##### DATA FOR ANALYSIS

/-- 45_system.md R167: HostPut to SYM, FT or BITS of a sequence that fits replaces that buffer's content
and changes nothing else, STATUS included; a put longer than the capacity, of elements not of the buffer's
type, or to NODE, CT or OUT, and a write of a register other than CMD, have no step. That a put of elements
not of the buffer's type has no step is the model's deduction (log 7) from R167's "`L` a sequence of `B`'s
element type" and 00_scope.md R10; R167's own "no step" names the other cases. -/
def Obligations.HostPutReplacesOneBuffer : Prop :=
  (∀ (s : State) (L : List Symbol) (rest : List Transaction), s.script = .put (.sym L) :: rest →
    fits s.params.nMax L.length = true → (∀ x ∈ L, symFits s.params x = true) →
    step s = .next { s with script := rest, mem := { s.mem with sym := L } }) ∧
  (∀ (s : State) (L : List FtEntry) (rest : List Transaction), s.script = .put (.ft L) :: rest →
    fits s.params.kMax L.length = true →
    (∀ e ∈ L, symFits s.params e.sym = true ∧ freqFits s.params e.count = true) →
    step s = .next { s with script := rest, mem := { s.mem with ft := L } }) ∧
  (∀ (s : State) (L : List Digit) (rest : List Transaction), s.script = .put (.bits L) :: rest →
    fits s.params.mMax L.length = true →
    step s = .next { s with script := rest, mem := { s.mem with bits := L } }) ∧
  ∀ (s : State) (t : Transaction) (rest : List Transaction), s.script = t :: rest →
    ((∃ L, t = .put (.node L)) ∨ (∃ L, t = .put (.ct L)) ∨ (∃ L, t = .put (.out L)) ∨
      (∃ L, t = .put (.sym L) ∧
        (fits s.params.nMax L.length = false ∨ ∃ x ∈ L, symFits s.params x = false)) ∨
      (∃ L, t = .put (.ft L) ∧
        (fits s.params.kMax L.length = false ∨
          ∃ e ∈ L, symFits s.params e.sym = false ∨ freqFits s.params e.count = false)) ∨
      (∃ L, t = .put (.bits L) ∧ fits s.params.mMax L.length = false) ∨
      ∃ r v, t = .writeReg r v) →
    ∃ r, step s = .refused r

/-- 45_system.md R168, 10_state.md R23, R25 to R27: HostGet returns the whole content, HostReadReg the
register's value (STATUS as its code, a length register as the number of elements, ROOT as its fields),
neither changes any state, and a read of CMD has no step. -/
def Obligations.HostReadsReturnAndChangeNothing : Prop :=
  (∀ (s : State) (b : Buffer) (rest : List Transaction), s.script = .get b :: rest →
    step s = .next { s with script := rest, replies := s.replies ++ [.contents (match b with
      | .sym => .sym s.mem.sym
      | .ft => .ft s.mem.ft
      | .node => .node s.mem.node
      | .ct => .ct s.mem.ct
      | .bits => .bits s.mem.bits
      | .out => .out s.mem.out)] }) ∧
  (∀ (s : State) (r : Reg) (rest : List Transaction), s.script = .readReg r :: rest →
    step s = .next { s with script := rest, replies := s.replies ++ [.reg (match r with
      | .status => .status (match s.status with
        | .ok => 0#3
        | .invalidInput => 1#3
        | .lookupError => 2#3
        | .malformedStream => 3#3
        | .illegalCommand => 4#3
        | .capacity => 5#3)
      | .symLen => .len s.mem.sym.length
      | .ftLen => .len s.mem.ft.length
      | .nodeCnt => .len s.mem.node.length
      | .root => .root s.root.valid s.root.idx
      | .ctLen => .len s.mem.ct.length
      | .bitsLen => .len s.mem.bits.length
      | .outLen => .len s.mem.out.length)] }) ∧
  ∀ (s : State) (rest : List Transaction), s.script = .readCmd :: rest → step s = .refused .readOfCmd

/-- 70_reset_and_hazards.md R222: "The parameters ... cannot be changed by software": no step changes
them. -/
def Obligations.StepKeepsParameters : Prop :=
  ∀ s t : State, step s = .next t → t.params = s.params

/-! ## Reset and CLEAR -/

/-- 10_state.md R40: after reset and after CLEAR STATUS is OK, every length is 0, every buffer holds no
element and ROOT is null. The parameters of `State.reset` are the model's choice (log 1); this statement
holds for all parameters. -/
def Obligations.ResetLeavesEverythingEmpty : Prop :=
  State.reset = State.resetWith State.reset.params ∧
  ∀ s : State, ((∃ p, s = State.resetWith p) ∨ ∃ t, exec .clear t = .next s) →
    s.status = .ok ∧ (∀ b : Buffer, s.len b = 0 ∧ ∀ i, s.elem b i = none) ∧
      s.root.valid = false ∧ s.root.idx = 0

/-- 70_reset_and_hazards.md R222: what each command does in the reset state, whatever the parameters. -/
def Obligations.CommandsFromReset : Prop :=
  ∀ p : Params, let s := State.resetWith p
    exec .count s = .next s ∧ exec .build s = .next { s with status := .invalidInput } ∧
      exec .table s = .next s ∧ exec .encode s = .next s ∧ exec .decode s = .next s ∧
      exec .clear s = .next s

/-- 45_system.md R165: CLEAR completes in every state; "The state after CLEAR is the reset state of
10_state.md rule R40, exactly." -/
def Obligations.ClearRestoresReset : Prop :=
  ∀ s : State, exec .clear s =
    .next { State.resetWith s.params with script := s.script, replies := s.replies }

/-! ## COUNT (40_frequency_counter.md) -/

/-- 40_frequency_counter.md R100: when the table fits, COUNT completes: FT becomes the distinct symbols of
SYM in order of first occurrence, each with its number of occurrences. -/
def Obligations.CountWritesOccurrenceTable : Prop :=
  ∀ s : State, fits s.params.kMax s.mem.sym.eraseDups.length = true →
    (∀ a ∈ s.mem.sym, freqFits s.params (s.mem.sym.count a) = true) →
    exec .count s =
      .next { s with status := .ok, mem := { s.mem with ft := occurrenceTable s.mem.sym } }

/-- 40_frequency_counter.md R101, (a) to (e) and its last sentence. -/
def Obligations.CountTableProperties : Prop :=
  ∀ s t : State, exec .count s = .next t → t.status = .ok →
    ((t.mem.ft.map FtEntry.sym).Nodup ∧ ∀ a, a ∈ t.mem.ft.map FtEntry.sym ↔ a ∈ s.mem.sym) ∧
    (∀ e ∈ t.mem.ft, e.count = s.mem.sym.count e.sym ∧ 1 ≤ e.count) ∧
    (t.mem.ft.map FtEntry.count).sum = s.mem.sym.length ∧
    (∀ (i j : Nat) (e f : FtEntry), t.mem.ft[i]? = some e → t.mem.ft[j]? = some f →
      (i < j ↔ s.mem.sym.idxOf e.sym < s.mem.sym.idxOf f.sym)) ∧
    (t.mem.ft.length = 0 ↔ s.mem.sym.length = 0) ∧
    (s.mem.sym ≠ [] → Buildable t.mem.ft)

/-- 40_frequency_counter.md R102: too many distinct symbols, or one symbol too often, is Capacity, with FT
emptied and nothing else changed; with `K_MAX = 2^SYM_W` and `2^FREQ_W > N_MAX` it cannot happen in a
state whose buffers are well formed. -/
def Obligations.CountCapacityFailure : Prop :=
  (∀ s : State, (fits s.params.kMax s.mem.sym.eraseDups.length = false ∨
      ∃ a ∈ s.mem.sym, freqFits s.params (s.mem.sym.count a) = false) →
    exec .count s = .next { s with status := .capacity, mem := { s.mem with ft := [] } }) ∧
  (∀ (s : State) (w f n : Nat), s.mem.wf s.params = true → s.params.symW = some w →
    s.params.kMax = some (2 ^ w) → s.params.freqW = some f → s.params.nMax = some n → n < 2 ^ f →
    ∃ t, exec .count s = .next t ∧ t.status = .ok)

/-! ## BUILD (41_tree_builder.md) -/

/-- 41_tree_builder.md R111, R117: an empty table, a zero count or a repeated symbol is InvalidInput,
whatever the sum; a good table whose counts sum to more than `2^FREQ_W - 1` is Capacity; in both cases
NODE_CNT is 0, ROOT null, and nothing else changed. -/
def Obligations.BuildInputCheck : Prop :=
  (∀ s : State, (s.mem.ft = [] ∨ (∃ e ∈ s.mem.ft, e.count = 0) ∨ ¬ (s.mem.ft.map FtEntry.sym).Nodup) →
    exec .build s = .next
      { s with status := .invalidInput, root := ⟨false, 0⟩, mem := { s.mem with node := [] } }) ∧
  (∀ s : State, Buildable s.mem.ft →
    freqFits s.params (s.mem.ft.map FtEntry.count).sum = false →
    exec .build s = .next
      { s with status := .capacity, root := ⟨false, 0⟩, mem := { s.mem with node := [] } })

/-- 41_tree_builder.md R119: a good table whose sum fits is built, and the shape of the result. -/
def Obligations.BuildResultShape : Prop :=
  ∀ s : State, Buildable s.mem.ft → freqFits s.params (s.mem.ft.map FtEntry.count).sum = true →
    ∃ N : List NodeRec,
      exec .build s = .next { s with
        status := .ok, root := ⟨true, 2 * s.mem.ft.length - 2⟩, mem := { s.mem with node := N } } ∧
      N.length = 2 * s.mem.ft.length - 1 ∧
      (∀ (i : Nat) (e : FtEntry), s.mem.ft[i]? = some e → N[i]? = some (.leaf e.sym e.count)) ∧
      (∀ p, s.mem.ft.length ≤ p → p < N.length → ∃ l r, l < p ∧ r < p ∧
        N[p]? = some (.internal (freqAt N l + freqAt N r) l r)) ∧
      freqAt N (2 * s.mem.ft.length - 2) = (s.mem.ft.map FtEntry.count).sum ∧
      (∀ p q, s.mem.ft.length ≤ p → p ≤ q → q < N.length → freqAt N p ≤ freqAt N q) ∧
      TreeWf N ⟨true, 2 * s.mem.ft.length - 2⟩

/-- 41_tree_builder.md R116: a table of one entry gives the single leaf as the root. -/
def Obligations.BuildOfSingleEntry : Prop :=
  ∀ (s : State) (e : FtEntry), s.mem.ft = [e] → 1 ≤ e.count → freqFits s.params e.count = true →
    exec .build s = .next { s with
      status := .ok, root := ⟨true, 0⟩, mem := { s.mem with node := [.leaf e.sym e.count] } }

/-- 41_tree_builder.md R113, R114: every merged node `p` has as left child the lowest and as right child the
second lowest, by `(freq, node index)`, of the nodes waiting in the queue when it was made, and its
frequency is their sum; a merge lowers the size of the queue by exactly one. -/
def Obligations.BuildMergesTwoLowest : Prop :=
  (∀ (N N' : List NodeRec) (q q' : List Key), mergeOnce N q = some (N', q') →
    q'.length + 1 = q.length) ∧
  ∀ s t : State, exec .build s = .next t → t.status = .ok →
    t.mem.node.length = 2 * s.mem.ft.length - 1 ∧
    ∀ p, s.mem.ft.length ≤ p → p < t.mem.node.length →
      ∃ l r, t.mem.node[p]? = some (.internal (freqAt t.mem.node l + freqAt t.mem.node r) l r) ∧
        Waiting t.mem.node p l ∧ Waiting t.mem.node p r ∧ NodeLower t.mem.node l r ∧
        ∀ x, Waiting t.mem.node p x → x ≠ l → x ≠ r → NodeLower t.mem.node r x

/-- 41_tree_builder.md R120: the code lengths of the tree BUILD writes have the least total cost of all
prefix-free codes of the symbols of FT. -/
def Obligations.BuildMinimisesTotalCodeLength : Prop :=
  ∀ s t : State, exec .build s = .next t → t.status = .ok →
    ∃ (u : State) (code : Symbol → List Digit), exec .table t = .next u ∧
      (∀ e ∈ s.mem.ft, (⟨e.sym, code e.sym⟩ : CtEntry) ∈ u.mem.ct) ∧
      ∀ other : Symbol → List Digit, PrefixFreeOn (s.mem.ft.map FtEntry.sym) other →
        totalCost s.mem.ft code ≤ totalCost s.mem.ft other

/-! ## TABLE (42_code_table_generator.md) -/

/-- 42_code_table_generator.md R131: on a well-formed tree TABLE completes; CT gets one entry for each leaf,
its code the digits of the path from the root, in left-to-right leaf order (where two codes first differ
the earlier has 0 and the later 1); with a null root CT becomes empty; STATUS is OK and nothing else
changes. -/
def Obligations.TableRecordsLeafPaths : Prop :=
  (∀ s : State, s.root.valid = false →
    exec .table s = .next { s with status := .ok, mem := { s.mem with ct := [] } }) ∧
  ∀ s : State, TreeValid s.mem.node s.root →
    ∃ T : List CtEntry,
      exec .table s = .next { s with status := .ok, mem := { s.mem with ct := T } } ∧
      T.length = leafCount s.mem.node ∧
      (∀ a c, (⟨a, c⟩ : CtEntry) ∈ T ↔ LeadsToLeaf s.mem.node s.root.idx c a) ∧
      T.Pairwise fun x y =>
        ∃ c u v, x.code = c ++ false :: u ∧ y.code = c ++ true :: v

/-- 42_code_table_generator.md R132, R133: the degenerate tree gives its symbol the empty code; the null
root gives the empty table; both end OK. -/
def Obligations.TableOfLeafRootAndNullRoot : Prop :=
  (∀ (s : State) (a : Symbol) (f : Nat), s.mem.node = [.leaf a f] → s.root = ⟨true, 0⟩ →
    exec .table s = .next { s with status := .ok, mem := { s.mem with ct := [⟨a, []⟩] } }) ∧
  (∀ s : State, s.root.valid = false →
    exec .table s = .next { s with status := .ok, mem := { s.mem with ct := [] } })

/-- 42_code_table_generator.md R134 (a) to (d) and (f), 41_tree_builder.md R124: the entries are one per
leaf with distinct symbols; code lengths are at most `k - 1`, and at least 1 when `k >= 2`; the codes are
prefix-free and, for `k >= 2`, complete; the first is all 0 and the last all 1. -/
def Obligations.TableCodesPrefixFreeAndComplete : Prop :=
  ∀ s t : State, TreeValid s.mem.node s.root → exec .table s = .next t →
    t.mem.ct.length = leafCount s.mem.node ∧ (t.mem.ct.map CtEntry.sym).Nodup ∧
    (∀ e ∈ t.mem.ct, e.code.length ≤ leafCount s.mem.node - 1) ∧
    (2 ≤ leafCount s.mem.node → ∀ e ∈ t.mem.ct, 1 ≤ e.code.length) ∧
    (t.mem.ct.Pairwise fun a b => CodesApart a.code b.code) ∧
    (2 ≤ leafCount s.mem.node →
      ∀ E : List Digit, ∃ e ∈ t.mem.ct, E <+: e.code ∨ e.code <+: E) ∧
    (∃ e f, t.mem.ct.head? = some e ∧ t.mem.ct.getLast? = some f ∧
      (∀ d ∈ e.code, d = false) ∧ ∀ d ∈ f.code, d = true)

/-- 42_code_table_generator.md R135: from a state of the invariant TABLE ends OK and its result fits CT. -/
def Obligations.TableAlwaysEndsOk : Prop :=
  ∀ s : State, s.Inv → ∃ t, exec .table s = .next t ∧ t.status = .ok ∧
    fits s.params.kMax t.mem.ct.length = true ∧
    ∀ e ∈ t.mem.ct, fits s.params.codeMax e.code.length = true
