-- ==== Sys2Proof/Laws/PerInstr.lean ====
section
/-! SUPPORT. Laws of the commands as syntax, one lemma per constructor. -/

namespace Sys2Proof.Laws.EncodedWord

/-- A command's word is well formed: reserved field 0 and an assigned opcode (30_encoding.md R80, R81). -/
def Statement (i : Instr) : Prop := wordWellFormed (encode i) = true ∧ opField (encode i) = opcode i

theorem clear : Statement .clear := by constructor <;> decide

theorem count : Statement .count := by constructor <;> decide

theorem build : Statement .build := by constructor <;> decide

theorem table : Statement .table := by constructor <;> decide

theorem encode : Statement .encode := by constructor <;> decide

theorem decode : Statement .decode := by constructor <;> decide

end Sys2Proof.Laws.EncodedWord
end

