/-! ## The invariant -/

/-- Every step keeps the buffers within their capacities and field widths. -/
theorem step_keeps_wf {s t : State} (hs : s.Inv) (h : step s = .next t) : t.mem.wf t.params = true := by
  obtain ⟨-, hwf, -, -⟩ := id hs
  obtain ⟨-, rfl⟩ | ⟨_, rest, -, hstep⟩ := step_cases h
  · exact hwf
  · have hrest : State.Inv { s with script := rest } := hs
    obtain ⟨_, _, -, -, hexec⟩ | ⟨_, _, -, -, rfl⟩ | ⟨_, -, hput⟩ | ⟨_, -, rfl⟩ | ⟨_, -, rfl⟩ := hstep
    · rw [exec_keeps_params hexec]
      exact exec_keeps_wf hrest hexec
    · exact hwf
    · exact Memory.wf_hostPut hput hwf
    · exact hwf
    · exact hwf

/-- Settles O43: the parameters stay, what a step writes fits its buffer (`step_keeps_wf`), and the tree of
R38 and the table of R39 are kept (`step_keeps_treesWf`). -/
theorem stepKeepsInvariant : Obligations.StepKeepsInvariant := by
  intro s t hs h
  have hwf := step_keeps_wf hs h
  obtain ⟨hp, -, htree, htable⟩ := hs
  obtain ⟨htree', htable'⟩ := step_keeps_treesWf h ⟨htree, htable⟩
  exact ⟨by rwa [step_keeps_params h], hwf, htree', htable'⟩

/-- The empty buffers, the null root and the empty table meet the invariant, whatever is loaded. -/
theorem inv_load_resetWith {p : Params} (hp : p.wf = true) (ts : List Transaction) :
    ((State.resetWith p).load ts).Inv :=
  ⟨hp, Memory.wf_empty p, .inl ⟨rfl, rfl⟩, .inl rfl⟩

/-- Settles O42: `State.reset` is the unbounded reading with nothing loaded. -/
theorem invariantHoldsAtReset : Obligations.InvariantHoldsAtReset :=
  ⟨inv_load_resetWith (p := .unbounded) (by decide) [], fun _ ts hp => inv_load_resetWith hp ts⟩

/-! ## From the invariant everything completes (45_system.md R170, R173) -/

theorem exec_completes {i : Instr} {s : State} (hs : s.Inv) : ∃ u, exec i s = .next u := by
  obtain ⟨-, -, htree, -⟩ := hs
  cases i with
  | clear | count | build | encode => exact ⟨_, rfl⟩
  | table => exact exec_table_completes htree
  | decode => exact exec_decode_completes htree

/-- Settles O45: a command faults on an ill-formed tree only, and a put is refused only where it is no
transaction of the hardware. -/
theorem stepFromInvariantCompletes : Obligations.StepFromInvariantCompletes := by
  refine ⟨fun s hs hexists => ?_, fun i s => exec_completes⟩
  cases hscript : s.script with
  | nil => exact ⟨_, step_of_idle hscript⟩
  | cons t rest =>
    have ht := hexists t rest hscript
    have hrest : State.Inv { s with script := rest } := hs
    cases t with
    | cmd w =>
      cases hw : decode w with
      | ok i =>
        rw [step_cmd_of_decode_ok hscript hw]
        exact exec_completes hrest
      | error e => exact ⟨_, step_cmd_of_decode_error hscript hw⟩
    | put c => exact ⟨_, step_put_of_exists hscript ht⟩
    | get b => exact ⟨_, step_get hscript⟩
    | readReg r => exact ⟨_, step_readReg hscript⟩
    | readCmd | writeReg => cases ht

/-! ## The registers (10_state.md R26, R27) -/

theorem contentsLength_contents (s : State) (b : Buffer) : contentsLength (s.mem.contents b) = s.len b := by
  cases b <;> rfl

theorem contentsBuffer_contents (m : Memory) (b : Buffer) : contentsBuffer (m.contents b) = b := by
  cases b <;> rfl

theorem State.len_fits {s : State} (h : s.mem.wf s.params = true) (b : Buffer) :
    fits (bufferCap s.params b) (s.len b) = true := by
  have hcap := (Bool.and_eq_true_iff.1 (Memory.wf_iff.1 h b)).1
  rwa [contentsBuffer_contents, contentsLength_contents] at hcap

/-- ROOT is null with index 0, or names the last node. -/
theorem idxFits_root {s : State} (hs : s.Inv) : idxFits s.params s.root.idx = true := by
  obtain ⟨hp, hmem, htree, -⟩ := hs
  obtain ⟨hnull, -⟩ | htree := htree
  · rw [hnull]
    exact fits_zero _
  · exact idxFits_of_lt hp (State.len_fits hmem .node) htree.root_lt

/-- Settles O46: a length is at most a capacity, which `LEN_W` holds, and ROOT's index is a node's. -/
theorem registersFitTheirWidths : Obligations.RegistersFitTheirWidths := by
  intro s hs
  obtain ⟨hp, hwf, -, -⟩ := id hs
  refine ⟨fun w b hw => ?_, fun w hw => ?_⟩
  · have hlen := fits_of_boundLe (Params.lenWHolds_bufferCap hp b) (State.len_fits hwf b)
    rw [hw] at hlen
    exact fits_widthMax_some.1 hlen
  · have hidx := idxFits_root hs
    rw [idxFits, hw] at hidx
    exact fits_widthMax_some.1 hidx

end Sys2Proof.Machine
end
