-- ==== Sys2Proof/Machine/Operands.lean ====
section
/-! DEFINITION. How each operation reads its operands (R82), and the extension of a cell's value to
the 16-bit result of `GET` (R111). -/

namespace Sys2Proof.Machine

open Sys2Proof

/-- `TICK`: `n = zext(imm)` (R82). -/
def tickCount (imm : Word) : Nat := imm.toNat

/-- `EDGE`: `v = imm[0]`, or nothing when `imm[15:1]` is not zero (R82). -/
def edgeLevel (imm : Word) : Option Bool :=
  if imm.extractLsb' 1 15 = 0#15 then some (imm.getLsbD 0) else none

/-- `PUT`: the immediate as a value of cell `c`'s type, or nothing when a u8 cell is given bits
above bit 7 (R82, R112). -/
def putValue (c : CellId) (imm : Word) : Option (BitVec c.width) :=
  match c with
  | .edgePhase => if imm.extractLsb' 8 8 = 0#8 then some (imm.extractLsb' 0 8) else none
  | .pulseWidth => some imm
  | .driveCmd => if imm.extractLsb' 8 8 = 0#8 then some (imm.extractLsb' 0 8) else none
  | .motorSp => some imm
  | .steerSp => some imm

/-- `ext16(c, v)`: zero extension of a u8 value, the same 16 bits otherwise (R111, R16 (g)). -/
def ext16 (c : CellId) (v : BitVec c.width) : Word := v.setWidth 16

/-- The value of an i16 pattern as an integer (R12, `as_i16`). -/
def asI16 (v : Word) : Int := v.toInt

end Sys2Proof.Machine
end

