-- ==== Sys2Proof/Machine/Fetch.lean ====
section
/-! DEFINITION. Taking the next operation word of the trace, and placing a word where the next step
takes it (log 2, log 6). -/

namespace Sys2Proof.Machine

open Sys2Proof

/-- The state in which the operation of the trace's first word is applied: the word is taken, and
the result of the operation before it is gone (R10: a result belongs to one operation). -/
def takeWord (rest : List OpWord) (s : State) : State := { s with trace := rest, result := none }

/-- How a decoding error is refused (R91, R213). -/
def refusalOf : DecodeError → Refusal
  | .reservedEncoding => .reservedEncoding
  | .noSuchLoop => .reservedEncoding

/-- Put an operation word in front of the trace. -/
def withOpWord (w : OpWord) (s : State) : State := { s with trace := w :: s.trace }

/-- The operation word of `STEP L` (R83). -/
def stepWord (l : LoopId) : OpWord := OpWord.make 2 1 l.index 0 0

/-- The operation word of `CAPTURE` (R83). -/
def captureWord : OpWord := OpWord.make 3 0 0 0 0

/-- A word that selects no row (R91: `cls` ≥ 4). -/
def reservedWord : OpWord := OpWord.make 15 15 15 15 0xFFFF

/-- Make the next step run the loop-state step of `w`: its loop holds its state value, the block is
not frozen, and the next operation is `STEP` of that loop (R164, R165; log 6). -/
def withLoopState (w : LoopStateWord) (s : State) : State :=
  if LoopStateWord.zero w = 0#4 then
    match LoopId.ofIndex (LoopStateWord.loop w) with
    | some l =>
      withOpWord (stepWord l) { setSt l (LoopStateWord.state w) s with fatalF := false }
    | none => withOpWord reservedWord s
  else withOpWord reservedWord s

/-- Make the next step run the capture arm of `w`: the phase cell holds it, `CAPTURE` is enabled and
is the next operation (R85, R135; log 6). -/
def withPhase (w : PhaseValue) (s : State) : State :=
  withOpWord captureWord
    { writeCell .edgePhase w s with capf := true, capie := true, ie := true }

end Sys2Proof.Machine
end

##########

> [GOAL OF THE EXERCISE] "((∃ L, t = .put" marks the last line to print; print everything from the first line of the data through that line, unchanged, and nothing more.

> [RESULT]
/-- 45_system.md R167: HostPut to SYM, FT or BITS of a sequence that fits replaces that buffer's content
and changes nothing else, STATUS included; a put longer than the capacity, of elements not of the buffer's
type, or to NODE, CT or OUT, and a write of a register other than CMD, have no step. That a put of elements
not of the buffer's type has no step is the model's deduction (log 7) from R167's "`L` a sequence of `B`'s
element type" and 00_scope.md R10; R167's own "no step" names the other cases. -/
def Obligations.HostPutReplacesOneBuffer : Prop :=
  (∀ (s : State) (L : List Symbol) (rest : List Transaction), s.script = .put (.sym L) :: rest →
    fits s.params.nMax L.length = true → (∀ x ∈ L, symFits s.params x = true) →
    step s = .next { s with script := rest, mem := { s.mem with sym := L } }) ∧
  (∀ (s : State) (L : List FtEntry) (rest : List Transaction), s.script = .put (.ft L) :: rest →
    fits s.params.kMax L.length = true →
    (∀ e ∈ L, symFits s.params e.sym = true ∧ freqFits s.params e.count = true) →
    step s = .next { s with script := rest, mem := { s.mem with ft := L } }) ∧
  (∀ (s : State) (L : List Digit) (rest : List Transaction), s.script = .put (.bits L) :: rest →
    fits s.params.mMax L.length = true →
    step s = .next { s with script := rest, mem := { s.mem with bits := L } }) ∧
  ∀ (s : State) (t : Transaction) (rest : List Transaction), s.script = t :: rest →
    ((∃ L, t = .put (.node L)) ∨ (∃ L, t = .put (.ct L)) ∨ (∃ L, t = .put (.out L)) ∨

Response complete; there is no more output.